> _TASK TO COMPLETE_:
Sort through the material below and copy each line with "else".

> _TASK DATA_:
#####

/-- R200: an image has exactly `OUT_WIDTH * OUT_HEIGHT * 4` bytes, and every one of them is this command's: the same
whatever DST held before. -/
def Obligations.ImageIsFresh : Prop :=
  ∀ (s t : State) (c : Word) (m : Memory), commandWrite c s = .next t → t.status = .image →
    t.dstLen.toNat = t.outWidth.toNat * t.outHeight.toNat * 4 ∧
    ∃ t', commandWrite c { s with dst := m } = .next t' ∧ t'.status = .image ∧ t'.dstLen = t.dstLen ∧
      ∀ k, k < t.dstLen.toNat → ∃ b, t.dst.read k = some b ∧ t'.dst.read k = some b

/-- R196, R21: the raster loop run one step of the machine per pixel, from the position where DECODE, or DECODE_WINDOW
with OFFSET below SRC_LEN, starts it, ends after exactly NPIX steps in the very state the command answers. That the
machine can also stand inside a decode is DEDUCED from R21 (log 8). -/
def Obligations.StepwiseRasterIsDecode : Prop :=
  ∀ (s t : State) (f : Format), Format.ofTag s.fmt = some f → f.isPalette = false →
    (exec .decode s = .next t →
      run (s.width.toNat * s.height.toNat) (startRaster f 0 s.srcLen s) = .next t) ∧
    (s.offset < s.srcLen → exec .decodeWindow s = .next t →
      run (s.width.toNat * s.height.toNat) (startRaster f s.offset (s.srcLen - s.offset) s) = .next t)

/-- R198: `Fit` gives exactly `n` bytes, the sequence's where it has them and 0x00 beyond, and twice is once. -/
def Obligations.FitPadsOrTruncates : Prop :=
  ∀ (l : List Byte) (n : Nat),
    (fit l n).length = n ∧ (∀ j, j < n → (fit l n)[j]? = some (if j < l.length then l.getD j 0 else 0)) ∧
    (l.length = n → fit l n = l) ∧ fit (fit l n) n = fit l n

/-- R199, under its own condition SHORT_FILL = ZERO_RGBA, which this hardware has (the spec's own decision D7; log 3): the
image of DECODE, and of DECODE_WINDOW, is `Fit(P, 4 * NPIX)`, where `P` is what the unpacker makes before the first
wholly missing pixel. -/
def Obligations.ImageIsThePaddedUnpacking : Prop :=
  Config.shortFill = .zeroRgba ∧
  ∀ (s t : State) (f : Format), Format.ofTag s.fmt = some f → t.status = .image →
    (exec .decode s = .next t →
      ∃ l, unpackedBytes ⟨s.src, 0, s.srcLen⟩ f (s.width.toNat * s.height.toNat) 0 = some l ∧
        ∀ k, k < 4 * (s.width.toNat * s.height.toNat) →
          t.dst.read k = (fit l (4 * (s.width.toNat * s.height.toNat)))[k]?) ∧
    (exec .decodeWindow s = .next t →
      ∃ l, unpackedBytes ⟨s.src, s.offset, s.srcLen - s.offset⟩ f (s.width.toNat * s.height.toNat) 0 = some l ∧
        ∀ k, k < 4 * (s.width.toNat * s.height.toNat) →
          t.dst.read k = (fit l (4 * (s.width.toNat * s.height.toNat)))[k]?)

/-! ## The colour commands -/

/-- R171 to R175, R177: the new state of each colour command, whole. -/
def Obligations.ColorCommandResults : Prop :=
  ∀ s : State,
    let done (s : State) : State :=
      { s with status := .value, dstLen := 0, outWidth := 0, outHeight := 0, raster := none }
    exec .colorFromU32 s = .next (done { s with color := s.packed }) ∧
    exec .colorFromU16 s = .next (done { s with
      color := s.packed.extractLsb' 11 5 ++ s.packed.extractLsb' 13 3 ++ s.packed.extractLsb' 6 5 ++
        s.packed.extractLsb' 8 3 ++ s.packed.extractLsb' 1 5 ++ s.packed.extractLsb' 3 3 ++
        (if s.packed.getLsbD 0 then 0xFF else 0x00 : Byte) }) ∧
    exec .colorToU32 s = .next (done { s with packed := s.color }) ∧
    exec .colorToU16 s = .next (done { s with
      packed := (0 : BitVec 16) ++ s.color.extractLsb' 27 5 ++ s.color.extractLsb' 19 5 ++
        s.color.extractLsb' 11 5 ++ s.color.extractLsb' 7 1 }) ∧
    exec .colorRgb s = .next (done { s with color := s.color.extractLsb' 8 24 ++ (0xFF : Byte) })

/-- R170: the literal RGBA is a write to COLOR; no command runs and nothing else changes. -/
def Obligations.LiteralRgbaIsAWrite : Prop :=
  ∀ (s : State) (r g b a : Byte) (rest : List HostOp), s.raster = none →
    s.host = .wr 5 (r ++ g ++ b ++ a).toNat :: rest →
    step s = .next { s with color := r ++ g ++ b ++ a, host := rest }

/-- R176: the round trips of the colour commands, exact in 32 bits and from 16 bits, and exact from a colour exactly
when its channels are entries of LUT5 and its alpha is 0x00 or 0xFF. -/
def Obligations.ColorRoundTrips : Prop :=
  ∀ s t u : State,
    (exec .colorToU32 s = .next t → exec .colorFromU32 t = .next u → u.color = s.color) ∧
    (exec .colorFromU32 s = .next t → exec .colorToU32 t = .next u → u.packed = s.packed) ∧
    (exec .colorFromU16 s = .next t → exec .colorToU16 t = .next u →
      u.packed = (s.packed.extractLsb' 0 16).setWidth 32) ∧
    (exec .colorToU16 s = .next t → exec .colorFromU16 t = .next u →
      (u.color = s.color ↔
        (∃ v, lut5 v = s.color.extractLsb' 24 8) ∧ (∃ v, lut5 v = s.color.extractLsb' 16 8) ∧
        (∃ v, lut5 v = s.color.extractLsb' 8 8) ∧
        (s.color.extractLsb' 0 8 = 0x00 ∨ s.color.extractLsb' 0 8 = 0xFF)))

/-! ## Registers, STATUS and the host -/

/-- R39: after reset, on every platform, every register reads 0, STATUS says NONE, FMT names I1 and no byte of DST is
valid; `State.reset` is that of one platform (log 1, log 2). -/
def Obligations.ResetState : Prop :=
  (∀ (addrW : Nat) (maxPixels : Option Nat),
    (∀ n, (State.resetOn addrW maxPixels).readReg n = 0) ∧ (State.resetOn addrW maxPixels).status = .none ∧
      Format.ofTag (State.resetOn addrW maxPixels).fmt = some .i1 ∧
      ∀ k, (State.resetOn addrW maxPixels).dstByte k = none) ∧
  State.reset = State.resetOn Config.suggestedAddrW Config.defaultMaxPixels

/-- R260: reset from any state between commands; it and commands alone change STATUS; with nothing asked the block
does nothing. -/
def Obligations.ResetAndIdle : Prop :=
  ∀ s : State, s.raster = none →
    (∀ rest, s.host = .reset :: rest → ∃ t, step s = .next t ∧ (∀ n, t.readReg n = 0) ∧ t.raster = none ∧
      t.src = s.src ∧ t.dst = s.dst ∧ t.host = rest ∧ t.reply = s.reply ∧ t.addrW = s.addrW ∧
      t.maxPixels = s.maxPixels ∧ ∀ k, t.dstByte k = none) ∧
    (∀ op rest t, s.host = op :: rest → op ≠ .reset → (∀ v, op ≠ .wr 7 v) → step s = .next t →
      t.status = s.status) ∧
    (s.host = [] → step s = .next s)

/-- R23: what a host reads and writes, register by register. -/
def Obligations.RegisterAccess : Prop :=
  ∀ (s : State) (n v : Nat) (rest : List HostOp), s.raster = none →
    (s.host = .rd n :: rest → step s = .next { s with host := rest, reply := some (.register n (s.readReg n)) }) ∧
    (s.host = .wr n v :: rest → n ≤ 6 → v < 2 ^ (if n = 3 ∨ n = 4 then s.addrW else 32) →
      ∃ t, step s = .next t ∧ t.readReg n = v ∧ (∀ m, m ≠ n → t.readReg m = s.readReg m) ∧
        t.status = s.status ∧ t.src = s.src ∧ t.dst = s.dst ∧ t.raster = none ∧ t.host = rest ∧ t.reply = s.reply ∧
        t.addrW = s.addrW ∧ t.maxPixels = s.maxPixels) ∧
    (s.host = .wr n v :: rest → 8 ≤ n → n ≤ 11 → v < 2 ^ (if n = 9 then 66 else 32) →
      step s = .next { s with host := rest }) ∧
    s.readReg 7 = 0 ∧
    (11 < n → s.readReg n = 0 ∧ (s.host = .wr n v :: rest → step s = .next { s with host := rest }))

/-- What the host cannot do stops the machine by name: a value wider than the register, a byte of SRC beyond ADDR_W
bits, a byte of DST that is not valid (R23, R50, R59; log 7). -/
def Obligations.HostMisuseStops : Prop :=
  ∀ (s : State) (n v : Nat) (b : Byte) (bytes : List Byte) (rest : List HostOp), s.raster = none →
    (∀ r, s.host = .wr n v :: rest → Reg.ofNumber n = some r → 2 ^ r.bits s.addrW ≤ v →
      step s = .refused (.hostValueTooWide n v)) ∧
    (s.host = .srcPoke n b :: rest → 2 ^ s.addrW ≤ n → step s = .fault (.srcIndexOutOfSpace n)) ∧
    (s.host = .srcLoad bytes :: rest → 2 ^ s.addrW < bytes.length →
      step s = .fault (.srcIndexOutOfSpace bytes.length)) ∧
    (s.host = .rdDst n :: rest → s.status ≠ .image ∨ s.dstLen.toNat ≤ n → step s = .refused (.dstNotValid n))

/-- The host's writes to SRC put exactly those bytes there and touch nothing else (R20, R37, R94). -/
def Obligations.HostSuppliesSource : Prop :=
  ∀ (s : State) (k : Nat) (b : Byte) (bytes : List Byte) (rest : List HostOp), s.raster = none →
    (s.host = .srcPoke k b :: rest → k < 2 ^ s.addrW →
      ∃ m, step s = .next { s with src := m, host := rest } ∧ m.read k = some b ∧
        ∀ j, j ≠ k → m.read j = s.src.read j) ∧
    (s.host = .srcLoad bytes :: rest → bytes.length ≤ 2 ^ s.addrW →
      ∃ m, step s = .next { s with src := m, host := rest } ∧ ∀ j, m.read j = bytes[j]?)
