-- ==== Sys2Proof/Laws/State.lean ====
section
/-! SUPPORT. One lemma per field per named update of State, so that no later proof unfolds an update. -/

namespace Sys2Proof.Machine

/-! ## The end of a command -/

@[simp] theorem State.endCommand_addrW (s : State) (st : Status) (len : Nat) (w h : Word) :
    (s.endCommand st len w h).addrW = s.addrW := rfl

@[simp] theorem State.endCommand_maxPixels (s : State) (st : Status) (len : Nat) (w h : Word) :
    (s.endCommand st len w h).maxPixels = s.maxPixels := rfl

@[simp] theorem State.endCommand_fmt (s : State) (st : Status) (len : Nat) (w h : Word) :
    (s.endCommand st len w h).fmt = s.fmt := rfl

@[simp] theorem State.endCommand_width (s : State) (st : Status) (len : Nat) (w h : Word) :
    (s.endCommand st len w h).width = s.width := rfl

@[simp] theorem State.endCommand_height (s : State) (st : Status) (len : Nat) (w h : Word) :
    (s.endCommand st len w h).height = s.height := rfl

@[simp] theorem State.endCommand_offset (s : State) (st : Status) (len : Nat) (w h : Word) :
    (s.endCommand st len w h).offset = s.offset := rfl

@[simp] theorem State.endCommand_srcLen (s : State) (st : Status) (len : Nat) (w h : Word) :
    (s.endCommand st len w h).srcLen = s.srcLen := rfl

@[simp] theorem State.endCommand_color (s : State) (st : Status) (len : Nat) (w h : Word) :
    (s.endCommand st len w h).color = s.color := rfl

@[simp] theorem State.endCommand_packed (s : State) (st : Status) (len : Nat) (w h : Word) :
    (s.endCommand st len w h).packed = s.packed := rfl

@[simp] theorem State.endCommand_status (s : State) (st : Status) (len : Nat) (w h : Word) :
    (s.endCommand st len w h).status = st := rfl

@[simp] theorem State.endCommand_dstLen (s : State) (st : Status) (len : Nat) (w h : Word) :
    (s.endCommand st len w h).dstLen = BitVec.ofNat Config.dstW len := rfl

@[simp] theorem State.endCommand_outWidth (s : State) (st : Status) (len : Nat) (w h : Word) :
    (s.endCommand st len w h).outWidth = w := rfl

@[simp] theorem State.endCommand_outHeight (s : State) (st : Status) (len : Nat) (w h : Word) :
    (s.endCommand st len w h).outHeight = h := rfl

@[simp] theorem State.endCommand_src (s : State) (st : Status) (len : Nat) (w h : Word) :
    (s.endCommand st len w h).src = s.src := rfl

@[simp] theorem State.endCommand_dst (s : State) (st : Status) (len : Nat) (w h : Word) :
    (s.endCommand st len w h).dst = s.dst := rfl

@[simp] theorem State.endCommand_raster (s : State) (st : Status) (len : Nat) (w h : Word) :
    (s.endCommand st len w h).raster = none := rfl

@[simp] theorem State.endCommand_host (s : State) (st : Status) (len : Nat) (w h : Word) :
    (s.endCommand st len w h).host = s.host := rfl

@[simp] theorem State.endCommand_reply (s : State) (st : Status) (len : Nat) (w h : Word) :
    (s.endCommand st len w h).reply = s.reply := rfl

/-! ## The end of a command without an image -/

@[simp] theorem State.endWithout_addrW (s : State) (st : Status) :
    (s.endWithout st).addrW = s.addrW := rfl

@[simp] theorem State.endWithout_maxPixels (s : State) (st : Status) :
    (s.endWithout st).maxPixels = s.maxPixels := rfl

@[simp] theorem State.endWithout_fmt (s : State) (st : Status) :
    (s.endWithout st).fmt = s.fmt := rfl

@[simp] theorem State.endWithout_width (s : State) (st : Status) :
    (s.endWithout st).width = s.width := rfl

@[simp] theorem State.endWithout_height (s : State) (st : Status) :
    (s.endWithout st).height = s.height := rfl

@[simp] theorem State.endWithout_offset (s : State) (st : Status) :
    (s.endWithout st).offset = s.offset := rfl

@[simp] theorem State.endWithout_srcLen (s : State) (st : Status) :
    (s.endWithout st).srcLen = s.srcLen := rfl

@[simp] theorem State.endWithout_color (s : State) (st : Status) :
    (s.endWithout st).color = s.color := rfl

@[simp] theorem State.endWithout_packed (s : State) (st : Status) :
    (s.endWithout st).packed = s.packed := rfl

@[simp] theorem State.endWithout_status (s : State) (st : Status) :
    (s.endWithout st).status = st := rfl

@[simp] theorem State.endWithout_dstLen (s : State) (st : Status) :
    (s.endWithout st).dstLen = 0 := rfl

@[simp] theorem State.endWithout_outWidth (s : State) (st : Status) :
    (s.endWithout st).outWidth = 0 := rfl

@[simp] theorem State.endWithout_outHeight (s : State) (st : Status) :
    (s.endWithout st).outHeight = 0 := rfl

@[simp] theorem State.endWithout_src (s : State) (st : Status) :
    (s.endWithout st).src = s.src := rfl

@[simp] theorem State.endWithout_dst (s : State) (st : Status) :
    (s.endWithout st).dst = s.dst := rfl

@[simp] theorem State.endWithout_raster (s : State) (st : Status) :
    (s.endWithout st).raster = none := rfl

@[simp] theorem State.endWithout_host (s : State) (st : Status) :
    (s.endWithout st).host = s.host := rfl

@[simp] theorem State.endWithout_reply (s : State) (st : Status) :
    (s.endWithout st).reply = s.reply := rfl

/-! ## A fault -/

@[simp] theorem State.raise_addrW (s : State) (c : Cause) :
    (s.raise c).addrW = s.addrW := rfl

@[simp] theorem State.raise_maxPixels (s : State) (c : Cause) :
    (s.raise c).maxPixels = s.maxPixels := rfl

@[simp] theorem State.raise_fmt (s : State) (c : Cause) :
    (s.raise c).fmt = s.fmt := rfl

@[simp] theorem State.raise_width (s : State) (c : Cause) :
    (s.raise c).width = s.width := rfl

@[simp] theorem State.raise_height (s : State) (c : Cause) :
    (s.raise c).height = s.height := rfl

@[simp] theorem State.raise_offset (s : State) (c : Cause) :
    (s.raise c).offset = s.offset := rfl

@[simp] theorem State.raise_srcLen (s : State) (c : Cause) :
    (s.raise c).srcLen = s.srcLen := rfl

@[simp] theorem State.raise_color (s : State) (c : Cause) :
    (s.raise c).color = s.color := rfl

@[simp] theorem State.raise_packed (s : State) (c : Cause) :
    (s.raise c).packed = s.packed := rfl

@[simp] theorem State.raise_status (s : State) (c : Cause) :
    (s.raise c).status = .fault c := rfl

@[simp] theorem State.raise_dstLen (s : State) (c : Cause) :
    (s.raise c).dstLen = 0 := rfl

@[simp] theorem State.raise_outWidth (s : State) (c : Cause) :
    (s.raise c).outWidth = 0 := rfl

@[simp] theorem State.raise_outHeight (s : State) (c : Cause) :
    (s.raise c).outHeight = 0 := rfl

@[simp] theorem State.raise_src (s : State) (c : Cause) :
    (s.raise c).src = s.src := rfl

@[simp] theorem State.raise_dst (s : State) (c : Cause) :
    (s.raise c).dst = s.dst := rfl

@[simp] theorem State.raise_raster (s : State) (c : Cause) :
    (s.raise c).raster = none := rfl

@[simp] theorem State.raise_host (s : State) (c : Cause) :
    (s.raise c).host = s.host := rfl

@[simp] theorem State.raise_reply (s : State) (c : Cause) :
    (s.raise c).reply = s.reply := rfl

/-! ## The end of a decode with an image -/

@[simp] theorem State.finishImage_addrW (s : State) (r : Raster) :
    (s.finishImage r).addrW = s.addrW := rfl

@[simp] theorem State.finishImage_maxPixels (s : State) (r : Raster) :
    (s.finishImage r).maxPixels = s.maxPixels := rfl

@[simp] theorem State.finishImage_fmt (s : State) (r : Raster) :
    (s.finishImage r).fmt = s.fmt := rfl

@[simp] theorem State.finishImage_width (s : State) (r : Raster) :
    (s.finishImage r).width = s.width := rfl

@[simp] theorem State.finishImage_height (s : State) (r : Raster) :
    (s.finishImage r).height = s.height := rfl

@[simp] theorem State.finishImage_offset (s : State) (r : Raster) :
    (s.finishImage r).offset = s.offset := rfl

@[simp] theorem State.finishImage_srcLen (s : State) (r : Raster) :
    (s.finishImage r).srcLen = s.srcLen := rfl

@[simp] theorem State.finishImage_color (s : State) (r : Raster) :
    (s.finishImage r).color = s.color := rfl

@[simp] theorem State.finishImage_packed (s : State) (r : Raster) :
    (s.finishImage r).packed = s.packed := rfl

@[simp] theorem State.finishImage_status (s : State) (r : Raster) :
    (s.finishImage r).status = .image := rfl

@[simp] theorem State.finishImage_dstLen (s : State) (r : Raster) :
    (s.finishImage r).dstLen = BitVec.ofNat Config.dstW (4 * r.npix) := rfl

@[simp] theorem State.finishImage_outWidth (s : State) (r : Raster) :
    (s.finishImage r).outWidth = r.w := rfl

@[simp] theorem State.finishImage_outHeight (s : State) (r : Raster) :
    (s.finishImage r).outHeight = r.h := rfl

@[simp] theorem State.finishImage_src (s : State) (r : Raster) :
    (s.finishImage r).src = s.src := rfl

@[simp] theorem State.finishImage_dst (s : State) (r : Raster) :
    (s.finishImage r).dst = s.dst := rfl

@[simp] theorem State.finishImage_raster (s : State) (r : Raster) :
    (s.finishImage r).raster = none := rfl

@[simp] theorem State.finishImage_host (s : State) (r : Raster) :
    (s.finishImage r).host = s.host := rfl

@[simp] theorem State.finishImage_reply (s : State) (r : Raster) :
    (s.finishImage r).reply = s.reply := rfl

/-! ## Reset -/

@[simp] theorem State.applyReset_addrW (s : State) :
    (s.applyReset).addrW = s.addrW := rfl

@[simp] theorem State.applyReset_maxPixels (s : State) :
    (s.applyReset).maxPixels = s.maxPixels := rfl

@[simp] theorem State.applyReset_fmt (s : State) :
    (s.applyReset).fmt = 0 := rfl

@[simp] theorem State.applyReset_width (s : State) :
    (s.applyReset).width = 0 := rfl

@[simp] theorem State.applyReset_height (s : State) :
    (s.applyReset).height = 0 := rfl

@[simp] theorem State.applyReset_offset (s : State) :
    (s.applyReset).offset = 0 := rfl

@[simp] theorem State.applyReset_srcLen (s : State) :
    (s.applyReset).srcLen = 0 := rfl

@[simp] theorem State.applyReset_color (s : State) :
    (s.applyReset).color = 0 := rfl

@[simp] theorem State.applyReset_packed (s : State) :
    (s.applyReset).packed = 0 := rfl

@[simp] theorem State.applyReset_status (s : State) :
    (s.applyReset).status = .none := rfl

@[simp] theorem State.applyReset_dstLen (s : State) :
    (s.applyReset).dstLen = 0 := rfl

@[simp] theorem State.applyReset_outWidth (s : State) :
    (s.applyReset).outWidth = 0 := rfl

@[simp] theorem State.applyReset_outHeight (s : State) :
    (s.applyReset).outHeight = 0 := rfl

@[simp] theorem State.applyReset_src (s : State) :
    (s.applyReset).src = s.src := rfl

@[simp] theorem State.applyReset_dst (s : State) :
    (s.applyReset).dst = s.dst := rfl

@[simp] theorem State.applyReset_raster (s : State) :
    (s.applyReset).raster = none := rfl

@[simp] theorem State.applyReset_host (s : State) :
    (s.applyReset).host = s.host := rfl

@[simp] theorem State.applyReset_reply (s : State) :
    (s.applyReset).reply = s.reply := rfl

/-! ## Standing at a pixel -/

@[simp] theorem State.atPixel_addrW (s : State) (r : Raster) :
    (s.atPixel r).addrW = s.addrW := by
  unfold State.atPixel; split <;> rfl

@[simp] theorem State.atPixel_maxPixels (s : State) (r : Raster) :
    (s.atPixel r).maxPixels = s.maxPixels := by
  unfold State.atPixel; split <;> rfl

@[simp] theorem State.atPixel_fmt (s : State) (r : Raster) :
    (s.atPixel r).fmt = s.fmt := by
  unfold State.atPixel; split <;> rfl

@[simp] theorem State.atPixel_width (s : State) (r : Raster) :
    (s.atPixel r).width = s.width := by
  unfold State.atPixel; split <;> rfl

@[simp] theorem State.atPixel_height (s : State) (r : Raster) :
    (s.atPixel r).height = s.height := by
  unfold State.atPixel; split <;> rfl

@[simp] theorem State.atPixel_offset (s : State) (r : Raster) :
    (s.atPixel r).offset = s.offset := by
  unfold State.atPixel; split <;> rfl

@[simp] theorem State.atPixel_srcLen (s : State) (r : Raster) :
    (s.atPixel r).srcLen = s.srcLen := by
  unfold State.atPixel; split <;> rfl

@[simp] theorem State.atPixel_color (s : State) (r : Raster) :
    (s.atPixel r).color = s.color := by
  unfold State.atPixel; split <;> rfl

@[simp] theorem State.atPixel_packed (s : State) (r : Raster) :
    (s.atPixel r).packed = s.packed := by
  unfold State.atPixel; split <;> rfl

@[simp] theorem State.atPixel_src (s : State) (r : Raster) :
    (s.atPixel r).src = s.src := by
  unfold State.atPixel; split <;> rfl

@[simp] theorem State.atPixel_dst (s : State) (r : Raster) :
    (s.atPixel r).dst = s.dst := by
  unfold State.atPixel; split <;> rfl

@[simp] theorem State.atPixel_host (s : State) (r : Raster) :
    (s.atPixel r).host = s.host := by
  unfold State.atPixel; split <;> rfl

@[simp] theorem State.atPixel_reply (s : State) (r : Raster) :
    (s.atPixel r).reply = s.reply := by
  unfold State.atPixel; split <;> rfl

theorem State.atPixel_of_lt (s : State) {r : Raster} (h : r.pix < r.npix) :
    s.atPixel r = { s with raster := some r } := if_pos h

theorem State.atPixel_of_ge (s : State) {r : Raster} (h : r.npix ≤ r.pix) :
    s.atPixel r = s.finishImage r := if_neg (Nat.not_lt.mpr h)

/-! ## A host write to a register -/

@[simp] theorem State.writeReg_addrW (s : State) (r : Reg) (v : Nat) :
    (s.writeReg r v).addrW = s.addrW := by
  cases r <;> rfl

@[simp] theorem State.writeReg_maxPixels (s : State) (r : Reg) (v : Nat) :
    (s.writeReg r v).maxPixels = s.maxPixels := by
  cases r <;> rfl

@[simp] theorem State.writeReg_status (s : State) (r : Reg) (v : Nat) :
    (s.writeReg r v).status = s.status := by
  cases r <;> rfl

@[simp] theorem State.writeReg_dstLen (s : State) (r : Reg) (v : Nat) :
    (s.writeReg r v).dstLen = s.dstLen := by
  cases r <;> rfl

@[simp] theorem State.writeReg_outWidth (s : State) (r : Reg) (v : Nat) :
    (s.writeReg r v).outWidth = s.outWidth := by
  cases r <;> rfl

@[simp] theorem State.writeReg_outHeight (s : State) (r : Reg) (v : Nat) :
    (s.writeReg r v).outHeight = s.outHeight := by
  cases r <;> rfl

@[simp] theorem State.writeReg_src (s : State) (r : Reg) (v : Nat) :
    (s.writeReg r v).src = s.src := by
  cases r <;> rfl

@[simp] theorem State.writeReg_dst (s : State) (r : Reg) (v : Nat) :
    (s.writeReg r v).dst = s.dst := by
  cases r <;> rfl

@[simp] theorem State.writeReg_raster (s : State) (r : Reg) (v : Nat) :
    (s.writeReg r v).raster = s.raster := by
  cases r <;> rfl

@[simp] theorem State.writeReg_host (s : State) (r : Reg) (v : Nat) :
    (s.writeReg r v).host = s.host := by
  cases r <;> rfl

@[simp] theorem State.writeReg_reply (s : State) (r : Reg) (v : Nat) :
    (s.writeReg r v).reply = s.reply := by
  cases r <;> rfl

end Sys2Proof.Machine
end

#####

> _SOLUTION_:
    (fit l n).length = n ∧ (∀ j, j < n → (fit l n)[j]? = some (if j < l.length then l.getD j 0 else 0)) ∧
        (if s.packed.getLsbD 0 then 0xFF else 0x00 : Byte) }) ∧
/-- R170: the literal RGBA is a write to COLOR; no command runs and nothing else changes. -/
    (s.host = .wr n v :: rest → n ≤ 6 → v < 2 ^ (if n = 3 ∨ n = 4 then s.addrW else 32) →
    (s.host = .wr n v :: rest → 8 ≤ n → n ≤ 11 → v < 2 ^ (if n = 9 then 66 else 32) →
/-- The host's writes to SRC put exactly those bytes there and touch nothing else (R20, R37, R94). -/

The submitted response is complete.